┌──
/-- The line's own timers: the status timer places a STATUS and ends the listening period, the helm period places a HELM while
CLAIMING, the fuel period a FUEL, each restarted from its expiry; the suspension ends at its expiry; before, nothing (R11,
R133, R168, R175), and the payloads carry the values in force, byte by byte (R167, R200).  That the restart is from the expiry however late the command is taken is notes/assumptions/20.md; that a
command before its moment does nothing is notes/assumptions/4.md. -/
def Obligations.PeriodicFramesPlaced : Prop :=
  ∀ (t : Nat) (s : State),
    (∀ e, s.lif.statusAt = some e → e ≤ max s.clock t / 1000 →
      ∃ u, exec (.statusTimerExpiry t) s = .next u ∧ u.lif.listening = false ∧
        u.lif.statusAt = some (e + s.cfg.statusPeriod) ∧
        u.lif.slotStatus =
          (if s.svp.mode = .joining ∨ s.svp.mode = .running then some (statusPayload s) else s.lif.slotStatus) ∧
        StatusBytes (statusPayload s) s) ∧
    (∀ e, s.cvu.claim = .claiming → s.cvu.helmAt = some e → e ≤ max s.clock t / 1000 →
      ∃ u, exec (.helmPeriodExpiry t) s = .next u ∧ u.cvu.helmAt = some (e + s.cfg.helmUnits * 10) ∧
        u.lif.slotHelm =
          (if s.svp.mode = .joining ∨ s.svp.mode = .running then some (helmPayload (helmContents s) false)
          else s.lif.slotHelm) ∧
        HelmBytes (helmPayload (helmContents s) false) s) ∧
    (∀ e, s.fau.fuelAt = some e → e ≤ max s.clock t / 1000 →
      ∃ u, exec (.fuelPeriodExpiry t) s = .next u ∧ u.fau.fuelAt = some (e + s.cfg.fuelPeriod * 1000) ∧
        u.lif.slotFuel =
          (if s.svp.mode = .joining ∨ s.svp.mode = .running then some (fuelPayload s) else s.lif.slotFuel) ∧
        (s.cfg.tanks.length = s.fau.tanks.length → FuelBytes (fuelPayload s) s)) ∧
    (∀ e, s.lif.suspendedAt = some e → e ≤ max s.clock t / 1000 →
      ∃ u, exec (.suspensionExpiry t) s = .next u ∧ u.lif.suspendedAt = none) ∧
    (due (max s.clock t / 1000) s.lif.statusAt = false → exec (.statusTimerExpiry t) s = .next (setClock t s)) ∧
    ((s.cvu.claim ≠ .claiming ∨ due (max s.clock t / 1000) s.cvu.helmAt = false) →
      exec (.helmPeriodExpiry t) s = .next (setClock t s)) ∧
    (due (max s.clock t / 1000) s.fau.fuelAt = false → exec (.fuelPeriodExpiry t) s = .next (setClock t s)) ∧
    (due (max s.clock t / 1000) s.lif.suspendedAt = false → exec (.suspensionExpiry t) s = .next (setClock t s))

/-! ## Thrust sharing (chapter 2) -/

/-- Share filling: where the demand covers the capacities every member takes its own; otherwise the members are visited by
C/w, ties by number, each that its part Er × w / Wr reaches takes its capacity, and from the first that its part does not
reach on every member takes its part, with the Er and Wr of that point (R37, R38).  So no member takes more than its
capacity, the takes never exceed the demand, and truncation leaves less than 1 kW a member undrawn.  Every recompute, such as
the one that GRACE_EXPIRY makes, leaves what the stages give for the inputs in force: the capacities, the demand and its
direction, S, S', shortfall and deficit, and the targets and availabilities delivered (R28, R32 to R43, R46).  SHORTFALL is
raised on the passage from no to yes alone (R37), and what the share is computed from stays as it was.  The delivery brings P
down to the availability in the engaged direction and does not raise it (R46, R49); a NEUTRAL shaft with a nonzero target and
an engine that runs takes the target's direction (R50), a shaft at P 0 with a reversal pending goes to DWELL with its timer
started (R51), any other keeps its direction state; rpm and duty follow P (R59); the clutch lines are written on a change of
direction state and the governor line where the duty is not the one last written, and not otherwise (R60, R61); a changed
direction state is told to the steering (R62). -/
def Obligations.ShareFillsWithinDemand : Prop :=
  (∀ s : State, s.svp.mode ≠ .configuring →
    ShareInForce (recompute s) ∧
    (s.cpc.pullOff = none ∨ (recompute s).cpc.pullOff.isSome = true →
      (∀ f, flagSet f (recompute s) =
        (flagSet f s || decide (f = .shortfall ∧ s.shu.shortfall = false ∧ (recompute s).shu.shortfall = true))) ∧
      (∀ n r c, getN s.sfc n = some r → getN s.cfg.shafts n = some c →
        ∃ q, getN (recompute s).sfc n = some q ∧
          q.p = (match r.dir with
            | .ahead => min r.p q.aAhead
            | .astern => min r.p q.aAstern
            | .neutral => r.p
            | .dwell => r.p) ∧
          DirectionSettled s.now s.svp.mode c r q ∧ q.commanded = curveRpm c q.p ∧
          q.duty = governorDuty c q.commanded ∧ ShaftLines n False r q s (recompute s) ∧
          (q.dir ≠ r.dir → SteeringInForce (recompute s)) ∧
          q = { r with
            dir := q.dir, p := q.p, target := q.target, targetWay := q.targetWay, aAhead := q.aAhead
            aAstern := q.aAstern, dwellAt := q.dwellAt, commanded := q.commanded, duty := q.duty
            dutyWritten := q.dutyWritten, clutchWritten := q.clutchWritten }) ∧
      (recompute s).shu.contributing = s.shu.contributing ∧ (recompute s).shu.phi = s.shu.phi ∧
      (recompute s).cvu = s.cvu ∧ (recompute s).cpc = s.cpc ∧ (recompute s).fau = s.fau ∧ (recompute s).lif = s.lif)) ∧
  (∀ (t : Nat) (s : State), s.svp.mode ≠ .configuring → due (max s.clock t / 1000) s.cvu.graceAt = true →
    exec (.graceExpiry t) s = .next (stcNotice (recompute { s with
      clock := max s.clock t
      cvu := { s.cvu with helmState := .noHelm, graceAt := none, effD := 0, effDelta := 0 } }))) ∧
  ∀ (e : Nat) (ms : List Member), (∀ m ∈ ms, realMember m = true) →
    ((ms.map (·.c)).sum ≤ e → takes e ms = ms.map fun m => (m.number, m.c)) ∧
    (e < (ms.map (·.c)).sum → ∃ full rest, WalkStops e ms full rest ∧
      takes e ms = full.map (fun m => (m.number, m.c)) ++ rest.map fun m => (m.number, rulePart e ms full m)) ∧
    ((takes e ms).map (·.2)).sum ≤ e ∧ (takes e ms).length = ms.length ∧
    (∀ x ∈ takes e ms, ∃ m ∈ ms, m.number = x.1 ∧ x.2 ≤ m.c) ∧
    (sumC ms ≤ e → ((takes e ms).map (·.2)).sum = sumC ms) ∧
    (e < sumC ms → e < ((takes e ms).map (·.2)).sum + ms.length)

/-- The shaft split: each shaft's target is S' × A / C, truncated, and of the remainder what is left, up to its availability,
by the shafts served before it, the largest availability first and of equal ones the lower number (R40).  So the targets add
up to the biased share and none exceeds its shaft's availability, for every share within the station's capacity; where the
whole remainder fits the first of them, it has it all, and the others their quotients. -/
def Obligations.SplitKeepsShare : Prop :=
  ∀ (b : Nat) (as : List Nat),
    (splitShare b as.sum as).length = as.length ∧
    (∀ n a, getN as n = some a → getN (splitShare b as.sum as) n = some (ruleTarget b as n a)) ∧
    (b ≤ as.sum →
      (splitShare b as.sum as).sum = b ∧
      (∀ n a, getN as n = some a → ∃ x, getN (splitShare b as.sum as) n = some x ∧ b * a / as.sum ≤ x ∧ x ≤ a) ∧
      ∀ k a, getN as k = some a → (∀ m x, getN as m = some x → x < a ∨ (x = a ∧ k ≤ m)) →
        (let rest := b - (as.map fun x => b * x / as.sum).sum
        b * a / as.sum + rest ≤ a →
          getN (splitShare b as.sum as) k = some (b * a / as.sum + rest) ∧
            ∀ m x, m ≠ k → getN as m = some x → getN (splitShare b as.sum as) m = some (b * x / as.sum)))

/-! ## Shafts and rudders (chapters 3 and 4) -/

/-- CONTROL_STEP with no pull-off in progress and no estimated burn to hand on: P moves toward the goal by no more than the
up limit, or the down limit, or the emergency limit while parted, SILENT or with the engine stopped; the commanded rpm and
the duty follow P; no other shaft changes; the timer is restarted; before its moment nothing happens (R47, R48, R59, R60).  A
NEUTRAL shaft with a nonzero target and an engine that runs takes the target's direction (R50), a shaft at P 0 with a
reversal pending goes to DWELL with its timer started (R51), any other keeps its direction state.  Both clutch lines are
written on a change of direction state and at the first control step, the governor line where the duty is not the one last
written, and neither otherwise (R60, R61, R64; that the first step writes the line of the state it finds,
notes/assumptions/16.md); a changed direction state is told to the steering (R62).  A step with a pull-off in progress is in
PullOffTimesOut.  A step of an engine that turns while its burn is being estimated books P × specific consumption × step /
3600 µL of the new P: whole millilitres leave the day tank and are noted as estimated, quanta leave since-booked and the
estimated part, and the last rate is P × specific consumption / 100, or 0 with the estimating ended where the booking leaves
the engine in FUEL_OUT (R62, R115 to R119; that the rate is set before the booking, notes/assumptions/32.md).  The restart
from the expiry however late the command is taken is notes/assumptions/20.md, nothing before its moment
notes/assumptions/4.md. -/
def Obligations.ControlStepRamps : Prop :=
  ∀ (t n : Nat) (s : State) (r : Shaft) (c : ShaftCfg), getN s.sfc n = some r → getN s.cfg.shafts n = some c →
    (∀ e, r.stepAt = some e → e ≤ max s.clock t / 1000 → s.cpc.pullOff = none →
      (∀ b, getN s.fau.burns n = some b → b.estimating = false ∨ (r.engine ≠ .running ∧ r.engine ≠ .limited)) →
      ∃ u q, exec (.controlStep t n) s = .next u ∧ getN u.sfc n = some q ∧
        (let emergency := s.cpc.parted || decide (s.svp.mode = .silent) || !engineTurns r.engine
         let up := max 1 (c.rampUp * s.cfg.controlStep / 1000)
         let down := max 1 ((if emergency then c.rampEmergency else c.rampDown) * s.cfg.controlStep / 1000)
         q.emergency = emergency ∧
           q.p = if r.p < goalOf r then min (goalOf r) (r.p + up) else max (goalOf r) (r.p - down)) ∧
        q.commanded = curveRpm c q.p ∧ q.duty = governorDuty c q.commanded ∧
        q.stepAt = some (e + s.cfg.controlStep) ∧
        DirectionSettled (max s.clock t / 1000) s.svp.mode c r q ∧ ShaftLines n (r.clutchWritten = false) r q s u ∧
        (q.dir ≠ r.dir → SteeringInForce u) ∧
        q = { r with
          dir := q.dir, p := q.p, dwellAt := q.dwellAt, commanded := q.commanded, duty := q.duty
          dutyWritten := q.dutyWritten, clutchWritten := q.clutchWritten, emergency := q.emergency
          stepAt := q.stepAt } ∧
        (∀ m, m ≠ n → getN u.sfc m = getN s.sfc m)) ∧
    (∀ e b k, r.stepAt = some e → e ≤ max s.clock t / 1000 → s.cpc.pullOff = none → getN s.fau.burns n = some b →
      b.estimating = true → boundDead .flow (some n) s = true → (r.engine = .running ∨ r.engine = .limited) →
      getN s.fau.tanks c.dayTank = some k → 0 < c.quantum →
      let up := max 1 (c.rampUp * s.cfg.controlStep / 1000)
      let down := max 1
        ((if s.cpc.parted = true ∨ s.svp.mode = .silent then c.rampEmergency else c.rampDown) * s.cfg.controlStep / 1000)
      let p := if r.p < goalOf r then min (goalOf r) (r.p + up) else max (goalOf r) (r.p - down)
      let v := p * c.specific * s.cfg.controlStep / 3600
      let ml := (b.residue + v) / 1000
      let size := c.quantum * 1000
      (-(2 ^ 47) ≤ k.raw - (ml : Int)) → k.raw < 2 ^ 47 →
      ∃ u x q y, exec (.controlStep t n) s = .next u ∧ getN u.sfc n = some x ∧ getN u.fau.burns n = some q ∧
        getN u.fau.tanks c.dayTank = some y ∧ x.stepAt = some (e + s.cfg.controlStep) ∧
        y.raw = k.raw - (ml : Int) ∧ q.residue = (b.residue + v) % 1000 ∧
        q.sinceBooked = (b.sinceBooked + ml) % size ∧
        q.estimated = b.estimated + ml - (b.sinceBooked + ml) / size * size ∧
        (x.engine ≠ .fuelOut → x.engine = r.engine ∧ q.lastRate = p * c.specific / 100 ∧ q.estimating = true) ∧
        (x.engine = .fuelOut → q.lastRate = 0 ∧ q.estimating = false)) ∧
    (due (max s.clock t / 1000) r.stepAt = false → exec (.controlStep t n) s = .next (setClock t s))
└──
WHAT IS BEING ASKED: Check each line above for the string "availability" and copy those that have it.

WRITTEN ANSWER:
down to the availability in the engaged direction and does not raise it (R46, R49); a NEUTRAL shaft with a nonzero target and
/-- The shaft split: each shaft's target is S' × A / C, truncated, and of the remainder what is left, up to its availability,
by the shafts served before it, the largest availability first and of equal ones the lower number (R40).  So the targets add
up to the biased share and none exceeds its shaft's availability, for every share within the station's capacity; where the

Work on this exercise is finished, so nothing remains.